# Massey Ferguson 135 electrical problem



## winchester74 (May 22, 2017)

I am having issues with a 1965 Massey Ferguson 135. Everything was working just fine. My dad was using the tractor to plow his garden. Something happened that caused the hot wire to the starter to melt and also melted the other solenoid wires. I replaced the hot wire and the solenoid. The battery appeared to be dead so I hooked it up to jumper cables. The cables started getting extremely hot and smoke was coming off of the tractor battery's ground post. I quickly unhooked the cables. I replaced the battery with a spare on I had on hand. The tractor started and worked just fine. My dad used it the next morning with no issues. He went back that afternoon, and it wouldn't crank. He took the starter to a repair shop. When the guy checked the starter, he said fire was flying. We replaced the starter with a rebuilt one. Now it is the same issue with the jumper cables getting hot. Dad also said the kill switch was not working the first time when the wires melted. I have noticed it almost like it was trying to start with the kill switch pulled. This is not a linkage problem, I have already checked that to make sure it was correct inside the injector cover. Sorry for the lengthy post. Any ideas would be greatly appreciated.


----------



## sixbales (May 18, 2011)

Howdy winchester74, welcome to the tractor forum.

When you refer to the "hot wire" to the starter that melted, are you referring to the battery positive cable? 

"Dad also said the kill switch was not working the first time when the wires melted." Are you saying that the engine continued to run with the kill rod pulled? The kill rod shuts off the fuel, but has no control over any electrical function. Was it cranking uncontrollably with the kill rod pulled?

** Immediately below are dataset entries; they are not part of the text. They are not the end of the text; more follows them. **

-- ==== Sys2Proof/Tests/Slice0.lean ====
section
/-! SUPPORT. Tests of single steps, expected values from spec/95_test_vectors.md (section and row in each comment) or
written out from the encodings of spec/30_encoding.md; and for every statement with hypotheses a witness that they
can be met, clause by clause. -/

namespace Sys2Proof.Tests
open Sys2Proof Sys2Proof.Machine

/-- The state after reset with other receive registers. -/
def withRx (r : Rx) : State := { State.reset with rx := r }

/-- The state after reset with another `MAX_LEN` and other receive registers. -/
def withMax (m : Word16) (r : Rx) : State := { withRx r with cfg := { Params.atReset with maxLen := m } }

/-- `PS` = `LEN` with `LHV`, `LEN`, `ESCP`. -/
def inLen (lhv : Bool) (len : Word16) (escp : Bool) : Rx := { Rx.cleanIdle with ps := .len, lhv := lhv, len := len, escp := escp }

/-- `PS` = `PAYLOAD` with `LEN`, `REM`, `SUM`, `ESCP`, `BUF`. -/
def inData (len rem : Word16) (sum : Byte) (escp : Bool) (buf : List Byte) : Rx := ⟨.payload, false, len, rem, sum, escp, buf⟩

/-- `PS` = `CSUM` with `LEN`, `SUM`, `ESCP`, `BUF`. -/
def inCsum (len : Word16) (sum : Byte) (escp : Bool) (buf : List Byte) : Rx := ⟨.csum, false, len, 0, sum, escp, buf⟩

/-- What one operation leaves in the registers and hands over. -/
def run (i : Instr) (s : State) : Option (Rx × StepOut) :=
  match exec i s with
  | .next t => some (t.rx, t.out)
  | _ => none

/-- What one operation hands over. -/
def outOf (i : Instr) : Option StepOut := (run i State.reset).map Prod.snd

/-- The registers and output of one machine step. -/
def stepOf (s : State) : Option (Rx × StepOut × List Byte) :=
  match step s with
  | .next t => some (t.rx, t.out, t.outStream)
  | _ => none

/-- `Incomplete` without `WARN`. -/
def quietRx : StepOut := .rx ⟨.incomplete, false⟩

/-- The address `A` of spec/95. -/
def addrA : LongAddr := ⟨0x00, 0x13, 0xA2, 0x00, 0x40, 0x0A, 0x01, 0x27⟩

/-! Well-formedness: an ill-formed term for each check. -/

theorem test_wf_drop_refuses_start : Instr.wellFormed (.rxDrop 0x7E) = false := by decide
theorem test_wf_drop_takes_escape_marker : Instr.wellFormed (.rxDrop 0x7D) = true := by decide
theorem test_wf_pass_refuses_reserved :
    [0x7E, 0x7D, 0x11, 0x13].map (fun o => Instr.wellFormed (.escBytePass o)) = [false, false, false, false] := by decide
theorem test_wf_pass_takes_neighbours :
    [0x10, 0x12, 0x7C, 0x7F].map (fun o => Instr.wellFormed (.escBytePass o)) = [true, true, true, true] := by decide

/-! Decoding: words written out from 30 R81, R83, R88, R98. -/

/-- 30 R88 rows 1 to 3: START, an Idle byte (also the escape marker), the escape marker in a frame. -/
theorem test_decode_rx_markers :
    decode ⟨.csum, false, true⟩ (.raw 0b01111110) = .ok .rxStart ∧
      decode ⟨.idle, false, false⟩ (.raw 0b01111101) = .ok (.rxDrop 0b01111101) ∧
      decode ⟨.len, true, false⟩ (.raw 0b01111101) = .ok .rxEsc := by decide

/-- 30 R88 rows 4 to 7, the byte plain and with a pending escape. -/
theorem test_decode_rx_logical :
    decode ⟨.len, false, true⟩ (.raw 0b00110001) = .ok (.rxLenHi 0b00010001) ∧
      decode ⟨.len, true, false⟩ (.raw 0b00000100) = .ok (.rxLenLo 0b00000100) ∧
      decode ⟨.payload, false, true⟩ (.raw 0b01111101) = .ok (.rxData 0b01011101) ∧
      decode ⟨.csum, false, false⟩ (.raw 0b11100000) = .ok (.rxCsum 0b11100000) := by decide

/-- 30 R83: the five rows of format E. -/
theorem test_decode_logical :
    decode ⟨.idle, false, false⟩ (.logical 0b01111110) = .ok .escByte7E ∧
      decode ⟨.idle, false, false⟩ (.logical 0b01111101) = .ok .escByte7D ∧
      decode ⟨.idle, false, false⟩ (.logical 0b00010001) = .ok .escByte11 ∧
      decode ⟨.idle, false, false⟩ (.logical 0b00010011) = .ok .escByte13 ∧
      decode ⟨.idle, false, false⟩ (.logical 0b01011110) = .ok (.escBytePass 0b01011110) := by decide

/-- 30 R98: the two commands, each field in its place. -/
theorem test_decode_commands :
    decode ⟨.idle, false, false⟩ (.command 0b0 [0x00, 0x13, 0xA2, 0x00, 0x40, 0x0A, 0x01, 0x27, 0x48]) =
        .ok (.txTransmit addrA [0x48]) ∧
      decode ⟨.idle, false, false⟩ (.command 0b1 [0x00, 0x13, 0xA2, 0x00, 0x40, 0x0A, 0x01, 0x27, 0x44, 0x30, 0x05]) =
        .ok (.txRemoteAt addrA ⟨0x44, 0x30⟩ [0x05]) := by decide

/-- 10 R37: a fixed field of another width cannot be expressed. -/
theorem test_decode_refuses_short_fields :
    decode ⟨.idle, false, false⟩ (.command 0b0 [1, 2, 3, 4, 5, 6, 7]) = .error .shortAddress ∧
      decode ⟨.idle, false, false⟩ (.command 0b1 [1, 2, 3, 4, 5, 6, 7, 8, 9]) = .error .shortCommand := by decide

/-- 30 R101: the called operations. -/
theorem test_decode_calls :
    decode ⟨.idle, false, false⟩ (.call (.escape [0x42])) = .ok (.escape [0x42]) ∧
      decode ⟨.idle, false, false⟩ (.call (.unescStep true 0x41)) = .ok (.unescStep true 0x41) ∧
      decode ⟨.idle, false, false⟩ (.call (.unescape false [0x42])) = .ok (.unescape false [0x42]) ∧
      decode ⟨.idle, false, false⟩ (.call (.cksGen [0x42])) = .ok (.cksGen [0x42]) ∧
      decode ⟨.idle, false, false⟩ (.call (.cksChk [0x42] 0xBD)) = .ok (.cksChk [0x42] 0xBD) ∧
      decode ⟨.idle, false, false⟩ (.call (.feed 0x42)) = .ok (.feed 0x42) ∧
      decode ⟨.idle, false, false⟩ (.call (.feedChunk [0x42])) = .ok (.feedChunk [0x42]) ∧
      decode ⟨.idle, false, false⟩ (.call (.txFrame [0x42])) = .ok (.txFrame [0x42]) ∧
      decode ⟨.idle, false, false⟩ (.call .reset) = .ok .reset := by decide

/-- The words of spec/opcode_table.json as log entry 12 reads them. -/
theorem test_table_words :
    decodeTableWord 8 0x7E = some .rxStart ∧ decodeTableWord 8 0x7D = some .rxEsc ∧
      decodeTableWord 8 0x11 = some .escByte11 ∧ decodeTableWord 8 0x13 = some .escByte13 ∧
      decodeTableWord 8 0x00 = some (.txTransmit ⟨0, 0, 0, 0, 0, 0, 0, 0⟩ []) ∧
      decodeTableWord 8 0x01 = some (.txRemoteAt ⟨0, 0, 0, 0, 0, 0, 0, 0⟩ ⟨0, 0⟩ []) ∧
      decodeTableWord 8 0x04 = some (.rxDrop 0x04) ∧ decodeTableWord 0 0 = none := by decide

My concern is that you may have a short circuit somewhere. If you have an ohmmeter, remove the positive/hot cable from the battery, and measure the resistance from the cable terminal to ground. There should be no circuit. Check it out.


----------



## winchester74 (May 22, 2017)

Thanks. I was referring to the battery cable. I'm not exactly sure what was happening because I wasn't there. I assume the starter kept turning though. I'll check that out to see if there is any resistance.


----------



## winchester74 (May 22, 2017)

Sixbales, you were correct. There was a circuit when I checked.


----------



## sixbales (May 18, 2011)

The big job is to find the short. 

On my Ford 3600 tractor, I found the wiring harness wore through the insulation, where the harness rests on the fuel tank. Check where the harness rests on the sheet metal, engine, any metal part.

Check with a MF dealer, they may have experience with this problem.


----------



## winchester74 (May 22, 2017)

Thanks again. Hopefully with a little time and effort I can find it.


----------



## Windy99 (9 mo ago)

winchester74 said:


> Thanks again. Hopefully with a little time and effort I can find it.


I know this is an old post but maybe this will help someone now reading these. I have a Massey 175 and my battery neg. cable was heating up and spinning my starter even if it was shut down. My auto mechanic told me I had a bad ground somewhere! I thought I had cleaned all grounds but...When I looked at the ground wire on the alternator itself it didn't look good so I took it off and degreased it and used a brass brush on drill to clean it really well and that fixed my problem! My tractor sits outside and I have learned the hard way evey so many years I will have to go thru and clean the wire connectors on ALL wiring to make sure for good connection. My fuel gauge didn't work and I cleaned the connectors and it worked just fine. I also found out my regulator was bad and my oil pressure gauge was not the right one for my tractor which I replaced. It runs a lot better now!


----------